ADCC activity has been reported to be defective in some cancer patients. To evaluate the ability of effector cells in SM patients to mediate ADCC, an assay was developed using a Siglec-8 transfected target cell line to screen blood samples for ADCC activity induced by anti-Siglec-8 antibody. Using PBL as effector cells, ADCC was observed in all samples tested (5/5). Titration of antibody was performed on 2 samples and potent ADCC activity was observed in both, with an EC50 for target depletion of 49 and 65 ng/mL of anti-Siglec-8 antibody, respectively.
Conclusion: These data provide a strong rationale for evaluating the effect of an antibody to Siglec-8 with ADCC activity in patients with SM.
Disclosures
Falahati: Allakos, Inc.: Employment, Other: Options for Equity Owernship.
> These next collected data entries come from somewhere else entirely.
-- ==== Sys2Proof/Tests/Witness3.lean ====
section
/-! SUPPORT. States and operands that meet the hypotheses of the statements about requests, bulk memory, shuttles and
collectives. -/
set_option Elab.async false
namespace Sys2Proof.Tests
open Machine

/-! ## Requests -/

/-- A request of node 5 in domain 1: class, OP, SIZE, ADDR and the rest of its TXN. -/
def reqOf (cls op size addr rest : Nat) (n : Nat) : Arrival :=
  ⟨0, 0, pkt cls (addr + op * 2 ^ 64 + size * 2 ^ 72 + 2 ^ 144 + rest) n, [], []⟩
/-- Partition 1 on pair 0 owns 1 GiB of bulk, and every stack is in service. -/
def owned (st : DState) : State :=
  withRegs { State.reset with parts := [(1, { onePair 0 st with bulkGib := 1 })] }
    ((List.range 8).map fun k => (BM_STAT k, (BM_STAT_STATE.put 0 2).toNat))
/-- Every OP on the last bytes of a pool, the widest READ on bulk, and a WRITE to an open zone; the atomics of 4 and 8 bytes. -/
theorem witness_RequestsArePerformed :
    (∀ op ∈ [1, 2, 3], Performs (owned .loaded) (reqOf 0 op 0 (poolBase 31 + 0x7FFFC0) 0 (if op = 2 then 1 else 0)) 0 op) ∧
      Performs (owned .halted) (reqOf 0 1 3 0x3FFFFF00 0 0) 0 1 ∧
      Performs (owned .empty) (reqOf 1 2 0 0 (1 * 2 ^ 160 + 2 ^ 14 * 2 ^ 160) 1) 1 2 ∧
      (∀ op ∈ [4, 5, 6, 7, 8], ∀ ty ∈ [0, 1], Performs (owned .running) (reqOf 0 op ty (poolBase 0 + 8) (7 * 2 ^ 192) 0) 0 op) := by
  unfold Performs
  decide +kernel
theorem witness_RequestsArePerformed_notify :
    notifyOf (reqOf 1 2 0 0 (1 * 2 ^ 160 + 2 ^ 14 * 2 ^ 160) 1).pk = some (1, 0) := by decide +kernel
/-- COPY to node 9. -/
theorem witness_RequestsArePerformed_copy :
    let a := reqOf 0 3 0 0 (9 * 2 ^ 50 * 2 ^ 320) 0
    Performs (owned .running) a 0 3 ∧ nodeOf a.pk.dest ≠ (owned .running).ownNode := by
  unfold Performs
  decide +kernel
/-- A request outside every region, one of a wrong domain and a misaligned one; a WRITE to a scratchpad without a zone. -/
theorem witness_RefusedRequestsChangeNothing_checks :
    ∀ a ∈ [reqOf 0 2 0 (2 ^ 48) 0 1, reqOf 0 1 0 0x40000000 0 0, reqOf 0 1 0 32 0 0, reqOf 0 4 1 0 (2 ^ 144) 0],
      a.pk.cls = 0 ∧ 1 ≤ a.pk.op ∧ a.pk.op ≤ 8 ∧ a.pk.snode.toNat ≠ (owned .running).ownNode ∧ txnReserved a.pk = false ∧
        (owned .running).fentry (filterKey a.pk) = none ∧ isCtl a.pk = false ∧
        ((owned .running).reqCheck a.pk ≠ stOK ∨ (owned .running).reqGate a.pk = .refuse) := by decide +kernel
theorem witness_RefusedRequestsChangeNothing_zone :
    let a := reqOf 0 2 0 (2 ^ 48) 0 1
    (owned .running).reqCheck a.pk = stOK ∧ (owned .running).endFull a.pk = false ∧ (owned .running).reqGate a.pk = .refuse := by
  decide +kernel
/-- A zone that is closed makes a WRITE wait; in a full write buffer a bulk WRITE stays at its endpoint. -/
theorem witness_RefusedRequestsChangeNothing_waits :
    let a := reqOf 0 2 0 (2 ^ 48) 0 1
    let z := ((owned .running).rset (CD_ZONE 0 7) (CD_ZONE_BANKS.put (CD_ZONE_ROWS.put 0 1) 255))
    let b := reqOf 0 2 0 0 0 1
    let f : State := { owned .running with writeBuf := (List.range 256).map fun i => (0, 1000 + i) }
    z.reqCheck a.pk = stOK ∧ z.endFull a.pk = false ∧ z.reqGate a.pk = .wait 0 ∧ txnReserved b.pk = false ∧ f.endFull b.pk = true := by
  decide +kernel
/-- A filter entry that has performed SEQ 300: SEQ 300 again is a duplicate, SEQ 44 is stale, and so is an older SEPOCH. -/
theorem witness_RefusedRequestsChangeNothing_filter :
    let e : FEntry := ⟨1, 300, [(300, ⟨some stOK, 0, none⟩)]⟩
    let a (q ep : Nat) := reqOf 0 2 0 0 (q * 2 ^ 96 + ep * 2 ^ 128) 1
    let s : State := { owned .running with filter := [(filterKey (a 0 0).pk, some e)], filterHot := [filterKey (a 0 0).pk] }
    txnReserved (a 300 1).pk = false ∧ s.fentry (filterKey (a 300 1).pk) = some e ∧ s.filterHot.contains (filterKey (a 300 1).pk) = true ∧
      s.endFull (a 300 1).pk = false ∧ (filterDecide (some e) (a 300 1).pk.sepoch (a 300 1).pk.seqNo).1 = .dup ⟨some stOK, 0, none⟩ ∧
      (filterDecide (some e) (a 44 1).pk.sepoch (a 44 1).pk.seqNo).1 = .stale ∧
      (filterDecide (some e) (a 300 0).pk.sepoch (a 300 0).pk.seqNo).1 = .stale ∧ s.endFull (a 44 1).pk = false ∧
      s.endFull (a 300 0).pk = false ∧ { s with filterHot := [] }.filterHot.contains (filterKey (a 300 1).pk) = false := by
  decide +kernel
/-- A duplicate atomic whose result is kept. -/
theorem witness_RefusedRequestsChangeNothing_atomic :
    let a := reqOf 0 4 1 0 (300 * 2 ^ 96) 0
    let v : AtomRes := ⟨filterKey a.pk, 300, 9, stOK, 0⟩
    let s : State := { owned .running with filter := [(filterKey a.pk, some ⟨0, 300, [(300, ⟨some stOK, 0, none⟩)]⟩)],
                                           filterHot := [filterKey a.pk], atomRes := [v] }
    txnReserved a.pk = false ∧ s.endFull a.pk = false ∧
      (filterDecide (s.fentry (filterKey a.pk)) a.pk.sepoch a.pk.seqNo).1 = .dup ⟨some stOK, 0, none⟩ ∧
      s.atomRes.find? (fun y => y.key = filterKey a.pk && y.seq = a.pk.seqNo) = some v := by decide +kernel
theorem witness_RefusedRequestsChangeNothing_reserved : txnReserved (reqOf 0 2 0 0 (2 ^ 15 * 2 ^ 160) 1).pk = true := by decide +kernel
Bright:Allakos, Inc.: Employment, Other: Options for Equity Owernship. Dorenbaum:Allakos, Inc.: Employment, Equity Ownership. Bebbington:Allakos, Inc.: Employment, Equity Ownership, Membership on an entity's Board of Directors or advisory committees. Tomasevic:Allakos, Inc.: Employment, Equity Ownership. George:Allakos: Research Funding; Novartis: Consultancy. Gotlib:Allakos, Inc.: Consultancy.